Israel Vazquez: A Warrior Prepares
By Gabriel Montoya, MaxBoxing (April 15, 2010) Special to Doghouse Boxing (Photo © German Villasenor)  
The time was March 1998. Frank Espinoza Sr. of Espinoza Boxing had found himself a raw prospect from Mexico City and was bringing him to the U.S. to audition for Top Rank Promotions. The kid was tough, possessed a nice left hook, but his boxing skills weren’t the greatest. What made things a little tougher, from a promotional standpoint, was he was a smaller weight class fighter who didn’t speak a lick of English.
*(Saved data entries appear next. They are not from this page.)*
-- ==== Sys2Proof/Tests/Slice0.lean ====
section
/-! SUPPORT. The model's own tests, each about one step at most. Expected results are the spec's: "V n" and "S n" are
vectors of 95_test_vectors.md, otherwise the rule is named. After them, for every statement of
Certificates/Slice0/Obligations.lean that has hypotheses, concrete values that meet all of them together, at the
boundaries of each clause. -/

namespace Sys2Proof.Tests

open Sys2Proof Sys2Proof.Machine

/-- The next state, if there is one. -/
def nextOf : Host.Outcome State Fault Refusal → Option State
  | .next s => some s
  | .fault _ => none
  | .refused _ => none

/-- The refusal, if there is one. -/
def refusalOf : Host.Outcome State Fault Refusal → Option Refusal
  | .next _ => none
  | .fault _ => none
  | .refused r => some r

/-- The fault, if there is one. -/
def faultOf : Host.Outcome State Fault Refusal → Option Fault
  | .next _ => none
  | .fault r => some r
  | .refused _ => none

/-- The reset state with this buffer, `MSG_CAP` unbounded and `EOS_FLUSH` 0 (the vectors' default). -/
def holding (buf : List Byte) : State := { State.reset with buf := buf }

/-- The same with these parameters. -/
def holdingWith (cap : Option Nat) (flush : Bool) (buf : List Byte) : State :=
  { State.reset with params := { msgCap := cap, eosFlush := flush }, buf := buf }

/-- A state stopped by `StreamFatal(ERR)`, and one stopped by `BufferOverflow`. -/
def fatalState : State := { State.reset with buf := [0x80, 60, 0], fatal := true, fatalCause := .err }
def faultState : State := { holdingWith (some 3) false [0x90, 60, 65] with fault := true }

/-- One cycle, and one message given directly. -/
def cycled (c : CycleIn) (s : State) : Option State := nextOf (step (s.withInput [.cycle c]))
def answered (m : RawMessage) : Option Result :=
  ((nextOf (step (State.reset.withInput [.message m]))).bind State.port).map Emission.result

/-- The messages presented in a run and the buffer reached. -/
def seen : Host.Outcome (List Emission × State) Fault Refusal → Option (List RawMessage × List Byte × Bool)
  | .next (es, t) => some (es.map Emission.raw, t.buf, t.stopped)
  | .fault _ => none
  | .refused _ => none

/-! ## WellFormed: each check refuses an ill-formed operation (R60) -/

theorem test_illformed_status : (Instr.status 0x7F).wellFormed = false := by decide
theorem test_illformed_data : (Instr.data 0x80).wellFormed = false := by decide
theorem test_wellformed_bounds : (Instr.status 0x80).wellFormed = true ∧ (Instr.data 0x7F).wellFormed = true := by decide

/-! ## Decode: every constructor's word, written bit by bit from R60 to R63 and R70 -/

theorem test_decode_noteOff :
    decode .interpreter [0b10000101, 0b00111100, 0b01000001] = .ok (.noteOff 5 60 65) := by decide
theorem test_decode_noteOn :
    decode .interpreter [0b10010001, 0b01001000, 0b01100100] = .ok (.noteOn 1 72 100) := by decide
theorem test_decode_aftertouch :
    decode .interpreter [0b10100011, 0b01000000, 0b01100100] = .ok (.aftertouch 3 64 100) := by decide
theorem test_decode_controller :
    decode .interpreter [0b10110001, 0b00000111, 0b01100100] = .ok (.controller 1 7 100) := by decide
theorem test_decode_programChange : decode .interpreter [0b11000010, 0b00000101] = .ok (.programChange 2 5) := by decide
theorem test_decode_channelPressure :
    decode .interpreter [0b11011111, 0b01111111] = .ok (.channelPressure 15 127) := by decide
theorem test_decode_pitchBend :
    decode .interpreter [0b11100011, 0b00000001, 0b01000000] = .ok (.pitchBend 3 1 64) := by decide
theorem test_decode_system : decode .interpreter [0b11111010] = .ok (.system 10) := by decide
theorem test_decode_status : decode .framer [0b10000000] = .ok (.status 128) := by decide
theorem test_decode_data : decode .framer [0b01111111] = .ok (.data 127) := by decide

/-- Rejected by name: R71, R108, R47. -/
theorem test_decode_rejects :
    decode .interpreter [] = .error (.message (.error .empty)) ∧
    decode .interpreter [0x7F, 1, 2] = .error (.message (.error (.unknownCommand 7))) ∧
    decode .interpreter [0xC2] = .error (.message (.error (.arityMismatch 1 0))) ∧
    decode .interpreter [0x90, 0x80, 0] = .error (.message .highDataByte) ∧
    decode .framer [0x90, 0x3C] = .error .notOneByte := by decide

/-- The table's words: byte 0 is the most significant (log 6). -/
theorem test_tableWord :
    decodeTableWord 24 0x91483E = some (.noteOn 1 72 62) ∧ decodeTableWord 16 0xC205 = some (.programChange 2 5) ∧
    decodeTableWord 8 0x90 = some (.status 0x90) ∧ decodeTableWord 8 0x3C = some (.data 0x3C) ∧
    decodeTableWord 8 0xFA = some (.system 10) ∧ decodeTableWord 8 0x190 = none := by decide

/-- A placed word runs in the very next step, as the first after reset. -/
theorem test_placed_message :
    (nextOf (step (State.reset.withFetchWord 24 0xE30040))).map State.port =
      some (some { raw := [0xE3, 0, 64], result := .ok {
        command := .pitchBend, channel := 3, raw := [0xE3, 0, 64]
        fields := [(.lsb, 0), (.msb, 64)], value := some 8192 } }) := by decide
theorem test_placed_byte : nextOf (step (State.reset.withFetchWord 8 0x90)) = some (holding [0x90]) := by decide

/-! ## The Interpreter -/

theorem test_noteOff_V10 : answered [0x80, 127, 127] = some (.ok {
    command := .noteOff, channel := 0, raw := [0x80, 127, 127]
    fields := [(.key, 127), (.velocity, 127)], value := none }) := by decide
theorem test_noteOn_V9 : answered [0x9F, 0, 0] = some (.ok {
    command := .noteOn, channel := 15, raw := [0x9F, 0, 0]
    fields := [(.key, 0), (.velocity, 0)], value := none }) := by decide
theorem test_aftertouch_V3 : answered [0xA3, 64, 100] = some (.ok {
    command := .aftertouch, channel := 3, raw := [0xA3, 64, 100]
    fields := [(.key, 64), (.touch, 100)], value := none }) := by decide
theorem test_controller_V4 : answered [0xB1, 7, 100] = some (.ok {
    command := .controller, channel := 1, raw := [0xB1, 7, 100]
    fields := [(.controller, 7), (.value, 100)], value := none }) := by decide
theorem test_programChange_V5 : answered [0xC2, 5] = some (.ok {
    command := .programChange, channel := 2, raw := [0xC2, 5], fields := [(.instrument, 5)], value := none }) := by decide
theorem test_channelPressure_V6 : answered [0xDF, 127] = some (.ok {
    command := .channelPressure, channel := 15, raw := [0xDF, 127]
    fields := [(.pressure, 127)], value := none }) := by decide
theorem test_pitchBend_V31 : answered [0xE0, 127, 127] = some (.ok {
    command := .pitchBend, channel := 0, raw := [0xE0, 127, 127]
    fields := [(.lsb, 127), (.msb, 127)], value := some 16383 }) := by decide
theorem test_system_V12 : answered [0xFF] = some (.ok {
    command := .system, channel := 15, raw := [0xFF], fields := [], value := none }) := by decide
What the kid needed to show against Antonio Ramirez (at the time, 2-15) was that he was the kind of fighter who could dispatch unworthy challenges with TV-friendly ease. Instead, the kid won a six-round distance fight. At the time, Top Rank officials were unimpressed and told Espinoza to send him back from whence he came, as the kid just didn’t have the goods.

But Espinoza Sr. simply said, “I just had a feeling about him, you know? And so we moved him into our home and he trained here in L.A.”

Almost three months and one fight later, Israel Vazquez showed off his left hook and power to stop his foe, Oscar Javier Garcia, in four rounds. Espinoza, Sr. was impressed enough that he kept the kid on and for the next decade and more, the kid- whose career almost didn’t happen- would thrill boxing fans with war-filled trilogies against Oscar Larios and Rafael Marquez, taking and losing titles in the super featherweight division with big wins over Jhonny Gonzalez in another classic. Vazquez suffered a loss to Oscar Larios in their second fight (he subsequently avenged that loss in the third fight), and then ultimately burned his memory into fight fans’ hearts and minds with his classic, epic, unbelievably brutal trilogy with Rafael Marquez.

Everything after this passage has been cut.